* _Exercise goal_: Your task is to copy the lines of the data below from the line holding "(le_refl x), hv]" through the line holding "cons d rest' =>", inclusive, exactly and with nothing added.
---------------
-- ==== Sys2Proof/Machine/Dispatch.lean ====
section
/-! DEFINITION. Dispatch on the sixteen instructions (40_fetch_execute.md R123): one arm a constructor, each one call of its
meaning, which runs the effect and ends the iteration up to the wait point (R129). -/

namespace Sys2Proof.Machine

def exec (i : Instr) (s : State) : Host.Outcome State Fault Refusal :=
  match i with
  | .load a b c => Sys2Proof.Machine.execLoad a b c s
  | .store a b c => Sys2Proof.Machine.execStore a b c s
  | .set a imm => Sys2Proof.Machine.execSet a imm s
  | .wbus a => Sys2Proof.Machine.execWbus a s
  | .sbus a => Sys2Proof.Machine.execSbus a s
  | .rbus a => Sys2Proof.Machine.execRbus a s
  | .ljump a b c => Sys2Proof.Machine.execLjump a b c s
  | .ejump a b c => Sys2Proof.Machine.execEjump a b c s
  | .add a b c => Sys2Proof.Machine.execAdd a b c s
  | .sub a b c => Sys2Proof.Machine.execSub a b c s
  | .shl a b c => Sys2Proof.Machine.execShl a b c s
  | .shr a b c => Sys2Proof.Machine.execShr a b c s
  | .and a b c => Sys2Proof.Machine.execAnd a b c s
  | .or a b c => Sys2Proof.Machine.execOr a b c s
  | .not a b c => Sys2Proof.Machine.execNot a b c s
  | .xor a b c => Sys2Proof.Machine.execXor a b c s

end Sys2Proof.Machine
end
---------------
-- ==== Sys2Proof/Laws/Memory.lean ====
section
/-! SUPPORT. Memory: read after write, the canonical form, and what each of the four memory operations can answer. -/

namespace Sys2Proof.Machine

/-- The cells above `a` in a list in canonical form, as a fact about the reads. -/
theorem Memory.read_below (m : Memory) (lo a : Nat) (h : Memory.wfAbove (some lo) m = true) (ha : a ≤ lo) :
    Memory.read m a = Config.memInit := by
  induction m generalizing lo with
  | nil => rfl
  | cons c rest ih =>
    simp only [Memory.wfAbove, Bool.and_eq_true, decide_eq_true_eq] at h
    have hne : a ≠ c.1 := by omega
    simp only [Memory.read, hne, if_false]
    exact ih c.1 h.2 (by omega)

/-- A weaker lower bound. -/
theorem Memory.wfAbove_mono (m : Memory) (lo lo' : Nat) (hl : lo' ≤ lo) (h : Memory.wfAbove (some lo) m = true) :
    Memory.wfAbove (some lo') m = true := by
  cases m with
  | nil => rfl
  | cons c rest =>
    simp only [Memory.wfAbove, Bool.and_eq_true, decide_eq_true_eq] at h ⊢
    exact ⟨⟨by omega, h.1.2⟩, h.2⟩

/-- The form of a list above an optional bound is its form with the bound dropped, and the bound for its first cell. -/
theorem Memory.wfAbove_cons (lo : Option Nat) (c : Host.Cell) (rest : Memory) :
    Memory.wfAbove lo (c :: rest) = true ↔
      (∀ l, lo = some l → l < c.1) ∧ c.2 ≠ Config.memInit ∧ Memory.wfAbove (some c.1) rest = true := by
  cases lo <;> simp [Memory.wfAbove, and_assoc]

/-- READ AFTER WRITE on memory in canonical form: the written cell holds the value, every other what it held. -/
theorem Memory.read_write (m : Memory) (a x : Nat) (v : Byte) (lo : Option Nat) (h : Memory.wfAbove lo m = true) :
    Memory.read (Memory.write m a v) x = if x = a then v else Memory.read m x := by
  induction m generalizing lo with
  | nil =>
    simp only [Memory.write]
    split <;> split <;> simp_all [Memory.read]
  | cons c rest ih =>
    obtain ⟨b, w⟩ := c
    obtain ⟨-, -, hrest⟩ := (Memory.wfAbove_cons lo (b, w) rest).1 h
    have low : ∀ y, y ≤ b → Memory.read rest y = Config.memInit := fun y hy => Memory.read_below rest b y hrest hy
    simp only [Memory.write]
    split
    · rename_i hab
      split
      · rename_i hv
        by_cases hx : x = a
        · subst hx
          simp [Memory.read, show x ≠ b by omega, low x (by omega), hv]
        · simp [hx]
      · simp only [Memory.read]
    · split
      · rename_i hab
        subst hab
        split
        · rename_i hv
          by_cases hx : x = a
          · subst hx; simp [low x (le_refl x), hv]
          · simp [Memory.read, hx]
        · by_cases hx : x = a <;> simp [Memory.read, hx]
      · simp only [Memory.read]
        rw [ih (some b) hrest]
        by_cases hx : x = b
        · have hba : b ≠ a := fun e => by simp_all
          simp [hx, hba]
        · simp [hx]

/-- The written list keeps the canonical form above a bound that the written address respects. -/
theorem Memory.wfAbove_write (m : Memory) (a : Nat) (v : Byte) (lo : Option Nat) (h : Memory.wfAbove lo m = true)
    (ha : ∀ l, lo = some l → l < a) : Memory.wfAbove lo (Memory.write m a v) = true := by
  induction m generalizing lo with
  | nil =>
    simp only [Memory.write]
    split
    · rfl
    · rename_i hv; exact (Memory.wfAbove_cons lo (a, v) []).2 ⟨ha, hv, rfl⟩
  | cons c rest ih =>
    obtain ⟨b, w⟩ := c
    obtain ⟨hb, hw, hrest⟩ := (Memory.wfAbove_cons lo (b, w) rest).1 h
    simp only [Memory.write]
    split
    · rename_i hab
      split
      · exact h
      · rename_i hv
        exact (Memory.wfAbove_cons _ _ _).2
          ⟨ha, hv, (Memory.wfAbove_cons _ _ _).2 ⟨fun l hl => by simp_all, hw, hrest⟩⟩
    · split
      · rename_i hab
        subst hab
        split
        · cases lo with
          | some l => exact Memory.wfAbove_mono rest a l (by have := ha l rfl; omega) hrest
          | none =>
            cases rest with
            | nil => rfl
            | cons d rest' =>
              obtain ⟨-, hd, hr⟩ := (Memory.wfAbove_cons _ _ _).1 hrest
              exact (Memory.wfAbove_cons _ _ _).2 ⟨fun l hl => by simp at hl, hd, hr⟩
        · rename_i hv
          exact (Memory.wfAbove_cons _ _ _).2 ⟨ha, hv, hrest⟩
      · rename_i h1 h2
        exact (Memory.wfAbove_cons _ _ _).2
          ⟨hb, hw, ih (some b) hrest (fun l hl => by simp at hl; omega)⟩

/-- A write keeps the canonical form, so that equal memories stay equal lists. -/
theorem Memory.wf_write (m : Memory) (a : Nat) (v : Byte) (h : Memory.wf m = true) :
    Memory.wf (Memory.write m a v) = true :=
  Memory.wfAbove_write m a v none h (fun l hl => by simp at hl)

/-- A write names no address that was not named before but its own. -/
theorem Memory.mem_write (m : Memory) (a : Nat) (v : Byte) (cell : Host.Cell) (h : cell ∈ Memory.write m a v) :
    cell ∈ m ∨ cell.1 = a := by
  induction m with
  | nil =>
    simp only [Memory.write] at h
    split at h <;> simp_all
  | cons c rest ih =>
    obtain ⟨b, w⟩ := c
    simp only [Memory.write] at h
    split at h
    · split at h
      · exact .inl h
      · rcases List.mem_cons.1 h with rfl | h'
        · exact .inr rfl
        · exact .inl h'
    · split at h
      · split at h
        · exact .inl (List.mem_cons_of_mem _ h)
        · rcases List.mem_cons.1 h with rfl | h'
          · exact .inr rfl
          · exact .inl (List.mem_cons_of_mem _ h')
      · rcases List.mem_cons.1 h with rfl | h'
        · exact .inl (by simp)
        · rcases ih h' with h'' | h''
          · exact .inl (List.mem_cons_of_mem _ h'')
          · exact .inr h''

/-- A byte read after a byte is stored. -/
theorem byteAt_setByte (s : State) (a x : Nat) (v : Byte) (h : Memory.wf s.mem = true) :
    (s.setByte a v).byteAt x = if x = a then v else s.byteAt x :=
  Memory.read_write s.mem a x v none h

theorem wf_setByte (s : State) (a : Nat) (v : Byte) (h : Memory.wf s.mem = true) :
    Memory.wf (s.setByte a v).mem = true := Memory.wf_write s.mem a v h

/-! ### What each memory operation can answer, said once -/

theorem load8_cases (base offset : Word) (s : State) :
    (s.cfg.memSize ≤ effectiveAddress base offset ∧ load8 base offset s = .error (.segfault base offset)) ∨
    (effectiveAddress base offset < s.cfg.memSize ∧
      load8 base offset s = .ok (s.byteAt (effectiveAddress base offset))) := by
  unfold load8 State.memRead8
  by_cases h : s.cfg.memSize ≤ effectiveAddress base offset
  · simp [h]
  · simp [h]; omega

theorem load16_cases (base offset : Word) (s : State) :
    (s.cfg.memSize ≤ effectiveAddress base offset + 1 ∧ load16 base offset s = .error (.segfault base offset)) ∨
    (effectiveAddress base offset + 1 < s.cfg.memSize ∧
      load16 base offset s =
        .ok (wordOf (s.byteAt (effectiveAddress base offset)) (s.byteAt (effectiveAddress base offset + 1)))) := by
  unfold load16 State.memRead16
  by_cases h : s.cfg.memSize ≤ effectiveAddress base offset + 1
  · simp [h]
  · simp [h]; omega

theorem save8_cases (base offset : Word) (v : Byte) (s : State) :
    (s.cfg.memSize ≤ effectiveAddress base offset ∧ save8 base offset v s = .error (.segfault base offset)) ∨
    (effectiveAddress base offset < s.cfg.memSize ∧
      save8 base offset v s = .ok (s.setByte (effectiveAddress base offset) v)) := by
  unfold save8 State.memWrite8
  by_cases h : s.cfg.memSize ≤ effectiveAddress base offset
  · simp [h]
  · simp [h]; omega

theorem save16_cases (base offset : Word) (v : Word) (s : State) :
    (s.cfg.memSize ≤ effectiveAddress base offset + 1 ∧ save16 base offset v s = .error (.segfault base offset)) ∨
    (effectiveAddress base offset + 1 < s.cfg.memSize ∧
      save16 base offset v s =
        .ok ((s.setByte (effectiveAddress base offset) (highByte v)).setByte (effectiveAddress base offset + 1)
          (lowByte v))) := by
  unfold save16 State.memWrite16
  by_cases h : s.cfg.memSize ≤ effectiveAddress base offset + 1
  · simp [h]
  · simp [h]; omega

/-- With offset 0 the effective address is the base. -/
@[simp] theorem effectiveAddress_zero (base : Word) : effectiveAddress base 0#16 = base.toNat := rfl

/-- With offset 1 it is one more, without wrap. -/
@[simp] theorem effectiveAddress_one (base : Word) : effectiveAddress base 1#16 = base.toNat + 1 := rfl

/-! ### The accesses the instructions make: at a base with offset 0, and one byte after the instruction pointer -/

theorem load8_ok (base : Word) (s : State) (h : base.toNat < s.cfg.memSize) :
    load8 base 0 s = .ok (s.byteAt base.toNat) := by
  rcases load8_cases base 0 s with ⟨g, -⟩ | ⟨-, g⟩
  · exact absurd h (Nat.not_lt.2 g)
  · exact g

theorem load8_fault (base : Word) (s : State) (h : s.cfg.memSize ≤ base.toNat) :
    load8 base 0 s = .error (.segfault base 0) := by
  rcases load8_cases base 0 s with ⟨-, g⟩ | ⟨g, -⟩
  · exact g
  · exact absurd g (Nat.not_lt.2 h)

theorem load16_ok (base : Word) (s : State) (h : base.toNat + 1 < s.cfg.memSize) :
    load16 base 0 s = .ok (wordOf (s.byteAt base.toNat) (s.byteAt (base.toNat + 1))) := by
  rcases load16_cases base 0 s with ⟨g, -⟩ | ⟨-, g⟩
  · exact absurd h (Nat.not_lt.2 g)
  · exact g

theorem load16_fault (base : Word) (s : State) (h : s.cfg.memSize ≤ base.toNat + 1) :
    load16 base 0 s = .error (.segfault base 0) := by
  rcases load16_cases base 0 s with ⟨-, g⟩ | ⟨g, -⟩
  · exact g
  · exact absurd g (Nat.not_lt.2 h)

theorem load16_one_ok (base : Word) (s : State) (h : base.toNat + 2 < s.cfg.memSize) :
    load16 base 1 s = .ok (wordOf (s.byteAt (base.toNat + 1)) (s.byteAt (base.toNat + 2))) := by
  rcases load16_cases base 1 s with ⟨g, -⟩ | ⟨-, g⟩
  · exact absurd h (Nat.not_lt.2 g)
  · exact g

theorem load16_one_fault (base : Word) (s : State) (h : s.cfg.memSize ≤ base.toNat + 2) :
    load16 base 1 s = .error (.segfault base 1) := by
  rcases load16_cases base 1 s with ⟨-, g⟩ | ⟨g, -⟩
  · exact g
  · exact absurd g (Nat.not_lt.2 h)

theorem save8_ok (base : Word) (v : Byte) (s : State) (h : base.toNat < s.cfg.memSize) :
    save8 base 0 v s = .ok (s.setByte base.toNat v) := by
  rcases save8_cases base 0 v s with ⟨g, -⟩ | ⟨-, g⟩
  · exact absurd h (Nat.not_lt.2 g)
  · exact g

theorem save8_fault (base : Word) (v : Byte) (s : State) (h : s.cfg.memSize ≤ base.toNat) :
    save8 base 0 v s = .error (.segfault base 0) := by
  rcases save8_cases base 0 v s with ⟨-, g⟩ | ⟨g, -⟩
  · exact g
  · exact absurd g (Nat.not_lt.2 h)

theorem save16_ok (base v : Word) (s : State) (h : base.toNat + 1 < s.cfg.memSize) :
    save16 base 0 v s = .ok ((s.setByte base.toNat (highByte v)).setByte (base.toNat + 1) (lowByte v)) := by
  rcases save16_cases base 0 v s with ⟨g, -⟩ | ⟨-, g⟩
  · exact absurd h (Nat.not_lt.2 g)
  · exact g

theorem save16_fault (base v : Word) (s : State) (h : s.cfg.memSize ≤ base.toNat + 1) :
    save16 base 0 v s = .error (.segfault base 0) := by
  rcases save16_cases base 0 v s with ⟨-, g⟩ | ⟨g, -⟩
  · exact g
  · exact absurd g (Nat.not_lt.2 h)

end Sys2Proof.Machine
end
---------------
* _Solution for this task_:
          · subst hx; simp [low x (le_refl x), hv]
          · simp [Memory.read, hx]
        · by_cases hx : x = a <;> simp [Memory.read, hx]
      · simp only [Memory.read]
        rw [ih (some b) hrest]
        by_cases hx : x = b
        · have hba : b ≠ a := fun e => by simp_all
          simp [hx, hba]
        · simp [hx]

/-- The written list keeps the canonical form above a bound that the written address respects. -/
theorem Memory.wfAbove_write (m : Memory) (a : Nat) (v : Byte) (lo : Option Nat) (h : Memory.wfAbove lo m = true)
    (ha : ∀ l, lo = some l → l < a) : Memory.wfAbove lo (Memory.write m a v) = true := by
  induction m generalizing lo with
  | nil =>
    simp only [Memory.write]
    split
    · rfl
    · rename_i hv; exact (Memory.wfAbove_cons lo (a, v) []).2 ⟨ha, hv, rfl⟩
  | cons c rest ih =>
    obtain ⟨b, w⟩ := c
    obtain ⟨hb, hw, hrest⟩ := (Memory.wfAbove_cons lo (b, w) rest).1 h
    simp only [Memory.write]
    split
    · rename_i hab
      split
      · exact h
      · rename_i hv
        exact (Memory.wfAbove_cons _ _ _).2
          ⟨ha, hv, (Memory.wfAbove_cons _ _ _).2 ⟨fun l hl => by simp_all, hw, hrest⟩⟩
    · split
      · rename_i hab
        subst hab
        split
        · cases lo with
          | some l => exact Memory.wfAbove_mono rest a l (by have := ha l rfl; omega) hrest
          | none =>
            cases rest with
            | nil => rfl
            | cons d rest' =>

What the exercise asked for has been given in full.